The Humvees pulled up to the iron pedestrian gate and parked. Lee’s shooters spilled out of the other Humvees and surrounded the vehicles, weapons at the ready.
Lee tried to see into the windows, but the shades were drawn. “See anything?”
“Nothing,” Murphy responded. “We’re driving on fumes. I hope they’re still here.”
“I hope they don’t have the Bug,” Foster called down.
“If they had the Bug, we’d be dead already,” Murphy said. “Pay attention up there.”
“Contact!” said Foster. “Target, two hundred meters.”
Lee got out of the vehicle and aimed down Massachusetts Avenue through his carbine’s close-combat optic. He couldn’t see anything past the obstacle course of smashed cars that blocked the way ahead and had turned the street beyond into a parking lot.
“I count nine, ten of them,” Foster reported. “They’re running right at us.”
Lee saw them now. Escapees from one of the fever clinics, naked or dressed in paper gowns and carrying makeshift weapons—tire irons, garden shears, kitchen knives. A woman snapped a pair of scissors in each hand. A grinning man with a hairy chest lugged a gas can and a lighter.
They were all smiling and shouting and waving at the soldiers. “Wait up! Wait for me!”
“Private Foster, once the hostiles clear those wrecks, you are cleared to engage,” Lee said.
“Now we’re talking!” Foster aimed his heavy machine gun. “Gonna kill some motherfuckers!”
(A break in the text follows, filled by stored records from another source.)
-- ==== Sys2Proof/Machine/Core.lean ====
section
/-! DEFINITION. The machine as the host runs it. -/

def Sys2Proof.core : Host.Core := { State := Sys2Proof.Machine.State, Fault := Sys2Proof.Machine.Fault, Refusal := Sys2Proof.Machine.Refusal, step := Sys2Proof.Machine.step, reset := Sys2Proof.Machine.State.reset }
end

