-- ==== Sys2Proof/Laws/Cache.lean ====
section
/-! SUPPORT. The laws of the cache unit (40_pixelcache.md). -/

namespace Sys2Proof.Machine

/-- A lookup after a store (R82, R84). -/
theorem lookup_store (c : Cache) (p : Pixel) (i : Slot) :
    lookup (store c p) i = if i = hash p then p else lookup c i := by
  have : (i = hash p) ↔ (hash p).toNat = i.toNat := by rw [BitVec.toNat_eq, eq_comm]
  simp [lookup, store, Vector.get_eq_getElem, Vector.getElem_set, this]

@[simp] theorem lookup_zero (i : Slot) : lookup Cache.zero i = Config.zeroPixel := by
  simp [lookup, Cache.zero, Vector.get_eq_getElem]

@[simp] theorem hash_zeroPixel : hash Config.zeroPixel = 0 := by decide

/-- What `store` does, in the claims' terms. -/
theorem storedSlot_store (c : Cache) (p : Pixel) : StoredSlot c (store c p) p :=
  ⟨by simp [lookup_store], fun i hi => by simp [lookup_store, hi]⟩

theorem hit_iff (c : Cache) (p : Pixel) : hit c p = true ↔ lookup c (hash p) = p := by simp [hit]

/-- The cache of a fresh call meets R87 (b). -/
theorem cacheInv_zero : CacheInv Cache.zero := fun i => Or.inr (lookup_zero i)

/-- A store keeps R87 (b). -/
theorem cacheInv_store {c : Cache} (h : CacheInv c) (p : Pixel) : CacheInv (store c p) := by
  intro i
  rw [lookup_store]
  by_cases hi : i = hash p
  · subst hi; simp
  · simpa [hi] using h i

end Sys2Proof.Machine
end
Lee glanced at Murphy, who shook his head. The fifty-cal hammered. The path of the rounds, illuminated by bright tracers, flew over the mob. Foster corrected, walking his fire into the infected.
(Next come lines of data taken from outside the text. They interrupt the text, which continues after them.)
-- ==== Sys2Proof/Tests/Slice0.lean ====
section
/-! SUPPORT. Tests on fixed values, each expected value from the spec's text, and for every statement with hypotheses a
witness that meets them. -/

namespace Sys2Proof.Tests

open Sys2Proof.Machine

/-! ## Small states -/

/-- DEC about to take an op step (BODY) on the bytes at SPOS = 14, with the turn. -/
def op (prev : Pixel) (cache : Cache) (opos npix : Count) (bytes : List Byte) (slen : Count) : State :=
  { State.reset with
    dec := { Decoder.reset with
      phase := .body, spos := 14, slen := slen, prev := prev, cache := cache, opos := opos, npix := npix,
      sin := Space.writeN [] 14 bytes }
    sched := [.dec] }

/-- DEC in BODY at the start of a call of 8 pixels. -/
def opFresh (bytes : List Byte) : State := op Config.startPixel Cache.zero 0 8 bytes 40

/-- DEC at the header step, with the turn. -/
def atHeader (bytes : List Byte) (slen : Count) : State :=
  { State.reset with
    dec := { Decoder.reset with phase := .header, slen := slen, sin := Space.ofList bytes }, sched := [.dec] }

/-- DEC at the footer step, SPOS = 15, one pixel written, with the turn. -/
def atFooter (bytes : List Byte) (slen : Count) : State :=
  { State.reset with
    dec := { Decoder.reset with
      phase := .footer, spos := 15, slen := slen, width := 1, height := 1, channels := 3, npix := 1, opos := 1,
      prev := ⟨9, 9, 9, 255⟩, pixout := [(0, ⟨9, 9, 9, 255⟩)], sin := Space.writeN [] 15 bytes }
    sched := [.dec] }

/-- ENC about to take a pixel step on `px`, with the turn. -/
def pixel (px prev : Pixel) (cache : Cache) (run : BitVec 6) : State :=
  { State.reset with
    enc := { Encoder.reset with
      phase := .body, width := 1, height := 70, channels := 4, npix := 70, ppos := 63, prev := prev, cache := cache,
      runCnt := run, pixin := [(63, px)] }
    sched := [.enc] }

/-- ENC configured for a 2 × 3 image, channels 4, colorspace 0, not started. -/
def configured : Encoder := { Encoder.reset with width := 2, height := 3, channels := 4, colorspace := 0 }

/-- ENC of a one-pixel image, not started; its pixel is (10,20,30,255). -/
def onePixel : Encoder :=
  { Encoder.reset with width := 1, height := 1, channels := 4, colorspace := 0, pixin := [(0, ⟨10, 20, 30, 255⟩)] }

/-- The metadata of that image. -/
def oneMeta : Metadata := ⟨1, 1, 4, 0⟩

/-- HOST has a move to make, and the turn. -/
def host (m : HostMove) (ep dp : Phase) : State :=
  { State.reset with
    enc := { Encoder.reset with phase := ep }, dec := { Decoder.reset with phase := dp }, hostq := [m]
    sched := [.host] }

/-- The next state, if there is one. -/
def next : Host.Outcome State Fault Refusal → Option State
  | .next t => some t
  | .fault _ => none
  | .refused _ => none

/-! ## Ill-formed terms, one for each check of WellFormed -/

theorem test_illformed_run : (Instr.run 0).wellFormed = false ∧ (Instr.run 63).wellFormed = false := by decide

theorem test_illformed_diff :
    (Instr.diff 2 0 0).wellFormed = false ∧ (Instr.diff (-3) 0 0).wellFormed = false ∧
    (Instr.diff 0 2 0).wellFormed = false ∧ (Instr.diff 0 (-3) 0).wellFormed = false ∧
    (Instr.diff 0 0 2).wellFormed = false ∧ (Instr.diff 0 0 (-3)).wellFormed = false := by decide

theorem test_illformed_luma :
    (Instr.luma 32 0 0).wellFormed = false ∧ (Instr.luma (-33) 0 0).wellFormed = false ∧
    (Instr.luma 0 8 0).wellFormed = false ∧ (Instr.luma 0 (-9) 0).wellFormed = false ∧
    (Instr.luma 0 0 8).wellFormed = false ∧ (Instr.luma 0 0 (-9)).wellFormed = false := by decide

theorem test_illformed_header :
    (Instr.header 0 1 1 3 0).wellFormed = false ∧ (Instr.header Config.magic 1 1 2 0).wellFormed = false ∧
    (Instr.header Config.magic 1 1 5 0).wellFormed = false ∧ (Instr.header Config.magic 1 1 3 2).wellFormed = false := by
  decide

theorem test_illformed_footer : (Instr.footer 0).wellFormed = false := by decide

/-! ## Decoding: words written out from the formats of 30_encoding.md -/

/-- R67: 11111111 rrrrrrrr gggggggg bbbbbbbb aaaaaaaa; the operands 1, 2, 3, 4. -/
theorem test_decode_rgba :
    decodeOp [0b11111111, 0b00000001, 0b00000010, 0b00000011, 0b00000100] = .ok (.rgba 1 2 3 4, []) := by decide

/-- R66: 11111110 rrrrrrrr gggggggg bbbbbbbb; a byte after it stays. -/
theorem test_decode_rgb :
    decodeOp [0b11111110, 0b00001010, 0b00010100, 0b00011110, 0xAB] = .ok (.rgb 10 20 30, [0xAB]) := by decide

/-- R65: 11 and count - 1; count 1 and count 62. -/
theorem test_decode_run :
    decodeOp [0b11000000] = .ok (.run 1, []) ∧ decodeOp [0b11111101] = .ok (.run 62, []) := by decide

/-- R62: 00 and idx. -/
theorem test_decode_index : decodeOp [0b00101101] = .ok (.index 45, []) := by decide

/-- R63: 01, then dr + 2, dg + 2, db + 2; here -2, 1, 0. -/
theorem test_decode_diff : decodeOp [0b01001110] = .ok (.diff (-2) 1 0, []) := by decide

/-- R64: 10, dg + 32, then drg + 8, dbg + 8; here 31, -8, 7. -/
theorem test_decode_luma : decodeOp [0b10111111, 0b00001111] = .ok (.luma 31 (-8) 7, []) := by decide

/-- R73 with the example of R141. -/
theorem test_decode_header :
    decodeHeader [0x71, 0x6F, 0x69, 0x66, 0x00, 0x00, 0x00, 0x02, 0x00, 0x00, 0x00, 0x03, 0x04, 0x00] =
      .ok (.header Config.magic 2 3 4 0, []) := by decide

/-- R74. -/
theorem test_decode_footer : decodeFooter [0, 0, 0, 0, 0, 0, 0, 1] = .ok (.footer Config.footerMarker, []) := by decide

/-- R142, R141, R150: too few bytes. -/
theorem test_decode_short :
    decodeOp [] = .error .truncated ∧ decodeOp [0xFF, 1, 2, 3] = .error .truncated ∧
    decodeHeader [0x71, 0x6F, 0x69, 0x66] = .error .truncated ∧ decodeFooter [0, 0, 0, 0, 0, 0, 0] = .error .badFooter := by
  decide

/-- The examples of R90 to R95 and their corner cases. -/
theorem test_pack :
    packIndex 9 = .ok [0x09] ∧ packIndex 64 = .error .opRange ∧ packDiff 1 0 (-1) = .ok [0x79] ∧
    packDiff (-2) (-2) (-2) = .ok [0x40] ∧ packDiff 0 0 0 = .ok [0x6A] ∧ packLuma 10 (-5) 2 = .ok [0xAA, 0x3A] ∧
    packLuma 31 7 7 = .ok [0xBF, 0xFF] ∧ packLuma 32 0 0 = .error .opRange ∧ packRun 62 = .ok [0xFD] ∧
    packRun 0 = .error .opRange ∧ packRun 63 = .error .opRange := by decide

/-- The examples of R80, R98 and R100. -/
theorem test_arithmetic :
    Machine.hash ⟨10, 20, 30, 255⟩ = 9 ∧ Machine.hash ⟨0, 0, 0, 255⟩ = 53 ∧ Machine.hash ⟨255, 255, 255, 255⟩ = 38 ∧
    (delta 0 255).toInt = 1 ∧ (delta 255 0).toInt = -1 ∧ (delta 128 0).toInt = -128 ∧
    applyDelta 255 1 = 0 ∧ applyDelta 0 (-2) = 254 ∧ applyDelta 250 38 = 32 := by decide

/-! ## The words of opcode_table.json, and the step that runs them first after reset -/

theorem test_table_rows :
    decodeTableWord 40 0x04030201FF = some (.rgba 1 2 3 4) ∧ decodeTableWord 32 0x030201FE = some (.rgb 1 2 3) ∧
    decodeTableWord 8 0xC2 = some (.run 3) ∧ decodeTableWord 8 0x09 = some (.index 9) ∧
    decodeTableWord 8 0x79 = some (.diff 1 0 (-1)) ∧ decodeTableWord 16 0x3AAA = some (.luma 10 (-5) 2) ∧
    decodeTableWord 112 0x0004030000000200000066696F71 = some (.header Config.magic 2 3 4 0) ∧
    decodeTableWord 64 0x0100000000000000 = some (.footer Config.footerMarker) := by decide

/-- A row that is given fewer bits than its item has: the operand bytes are 0. -/
theorem test_table_short : decodeTableWord 8 0xFF = some (.rgba 0 0 0 0) ∧ decodeTableWord 8 0x80 = some (.luma (-32) (-8) (-8)) := by
  decide

theorem test_first_step_ops :
    ((next (step (State.reset.withFetchWord 40 0x04030201FF))).map fun t => (t.dec.prev, t.dec.spos, t.dec.opos)) =
      some (⟨1, 2, 3, 4⟩, 19, 1) ∧
    ((next (step (State.reset.withFetchWord 8 0xC2))).map fun t => (t.dec.prev, t.dec.spos, t.dec.opos)) =
      some (Config.startPixel, 15, 3) := by decide

theorem test_first_step_frames :
    ((next (step (State.reset.withFetchWord 112 0x0004030000000200000066696F71))).map fun t =>
      (t.dec.phase, t.dec.npix, t.dec.spos)) = some (.body, 6, 14) ∧
    ((next (step (State.reset.withFetchWord 64 0x0100000000000000))).map fun t => (t.dec.phase, t.dec.spos)) =
      some (.done, 22) := by decide

/-! ## One step of each instruction: the examples of 44_decoder.md -/

/-- R143's example: pixel (5,5,5,200), slot 35. -/
theorem test_step_rgba :
    ((next (step (opFresh [0xFF, 0x05, 0x05, 0x05, 0xC8]))).map fun t =>
      (t.dec.prev, lookup t.dec.cache 35, t.dec.spos, t.dec.opos)) = some (⟨5, 5, 5, 200⟩, ⟨5, 5, 5, 200⟩, 19, 1) := by
  decide

/-- R144's example: alpha 255 from START_PIXEL, slot 9. -/
theorem test_step_rgb :
    ((next (step (opFresh [0xFE, 0x0A, 0x14, 0x1E]))).map fun t =>
      (t.dec.prev, lookup t.dec.cache 9, Space.read t.dec.pixout 0, t.dec.spos)) =
      some (⟨10, 20, 30, 255⟩, ⟨10, 20, 30, 255⟩, some ⟨10, 20, 30, 255⟩, 18) := by decide

/-- R145's example: OPOS 1 to 63 of 66, the cache untouched. -/
theorem test_step_run :
    ((next (step (op ⟨7, 7, 7, 255⟩ Cache.zero 1 66 [0xFD] 40))).map fun t =>
      (t.dec.opos, Space.read t.dec.pixout 62, Space.read t.dec.pixout 63, decide (t.dec.cache = Cache.zero))) =
      some (63, some ⟨7, 7, 7, 255⟩, none, true) := by decide

/-- R145: one pixel too many. -/
theorem test_step_run_overrun :
    ((next (step (op ⟨7, 7, 7, 255⟩ Cache.zero 1 62 [0xFD] 40))).map fun t => (t.dec.phase, t.dec.err, t.dec.opos)) =
      some (.error, .runOverrun, 1) := by decide

/-- R146's example: slot 9 holds (10,20,30,255). -/
theorem test_step_index :
    ((next (step (op ⟨1, 1, 1, 1⟩ (store Cache.zero ⟨10, 20, 30, 255⟩) 7 8 [0x09] 40))).map fun t =>
      (t.dec.prev, t.dec.opos, t.dec.phase)) = some (⟨10, 20, 30, 255⟩, 8, .footer) := by decide

/-- R146: a slot never written gives (0,0,0,0), alpha 0 included. -/
theorem test_step_index_empty :
    ((next (step (opFresh [0x3F]))).map fun t => (t.dec.prev, decide (t.dec.cache = Cache.zero))) =
      some (⟨0, 0, 0, 0⟩, true) := by decide

/-- R147's example: (11,20,29,255), slot 5. -/
theorem test_step_diff :
    ((next (step (op ⟨10, 20, 30, 255⟩ Cache.zero 0 8 [0x79] 40))).map fun t => (t.dec.prev, lookup t.dec.cache 5)) =
      some (⟨11, 20, 29, 255⟩, ⟨11, 20, 29, 255⟩) := by decide

/-- R147's corner case: the channels wrap. -/
theorem test_step_diff_wraps :
    ((next (step (op ⟨255, 0, 0, 7⟩ Cache.zero 0 8 [0b01110000] 40))).map fun t => t.dec.prev) =
      some ⟨0, 254, 254, 7⟩ := by decide

/-- R148's example: (105,110,112,255), slot 38. -/
theorem test_step_luma :
    ((next (step (op ⟨100, 100, 100, 255⟩ Cache.zero 0 8 [0xAA, 0x3A] 40))).map fun t =>
      (t.dec.prev, lookup t.dec.cache 38, t.dec.spos)) = some (⟨105, 110, 112, 255⟩, ⟨105, 110, 112, 255⟩, 16) := by
  decide

/-- R142: the second byte is missing. -/
theorem test_step_luma_truncated :
    ((next (step (op ⟨100, 100, 100, 255⟩ Cache.zero 0 8 [0xAA] 15))).map fun t => (t.dec.phase, t.dec.err, t.dec.spos)) =
      some (.error, .truncated, 14) := by decide

/-- The 14 bytes of R141's example. -/
def header23 : List Byte := [0x71, 0x6F, 0x69, 0x66, 0x00, 0x00, 0x00, 0x02, 0x00, 0x00, 0x00, 0x03, 0x04, 0x00]

/-- R141's example. -/
theorem test_step_header :
    ((next (step (atHeader header23 30))).map fun t => (t.dec.metadata, t.dec.npix, t.dec.spos, t.dec.phase)) =
      some (⟨2, 3, 4, 0⟩, 6, 14, .body) := by decide

/-- R112, R172: channels 5 and colorspace 2; the channels are tested first. -/
theorem test_step_header_priority :
    ((next (step (atHeader (header23.take 12 ++ [0x05, 0x02]) 30))).map fun t => (t.dec.err, t.dec.width)) =
      some (.badChannels, 0) := by decide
The battle was over in seconds. The torn bodies of the infected lay in the street like road kill.
“For such a gung-ho mo-fo, you can’t shoot for shit, Foster,” Murphy said.
The private said nothing. He wore a vacant smile, happy to have had the chance to use his big gun against a legitimate target.
Some of the soldiers didn’t feel remorse about killing the infected. The older generation liked to blame the younger for embracing violence due to rap songs and video games. Lee believed some people just didn’t have much in the empathy department. At the moment, he was glad people like that were on his side.
Lee felt remorse. A lot, but he buried it. The mission came first.
A voice called, “Coming out!”
Three soldiers scurried out of the one of the dormitory buildings while a fourth provided overwatch at the door. They opened the gate.
One of them waved and said, “Hurry the fuck up before we all get killed.” He noticed Lee’s rank and added quickly, “Sir!”
Lee and his men jogged through the gate and into the building.
Captain Marsh welcomed them in the dining hall with a scowl. “Captain Lee, this is a bag of dicks,” he said, using the popular Army term for a horrible situation. “It’s the mother of all bags of dicks. You’re the battalion S-2. What the hell is going on?”
Lee looked around. The soldiers of Bravo Company glared back at him. All of them were geared up in full battle rattle, as if they expected the crazies to come howling through the door at any moment. The air was tense. They were scared.
“We’re losing Boston,” Lee said. “What else do you want to know?”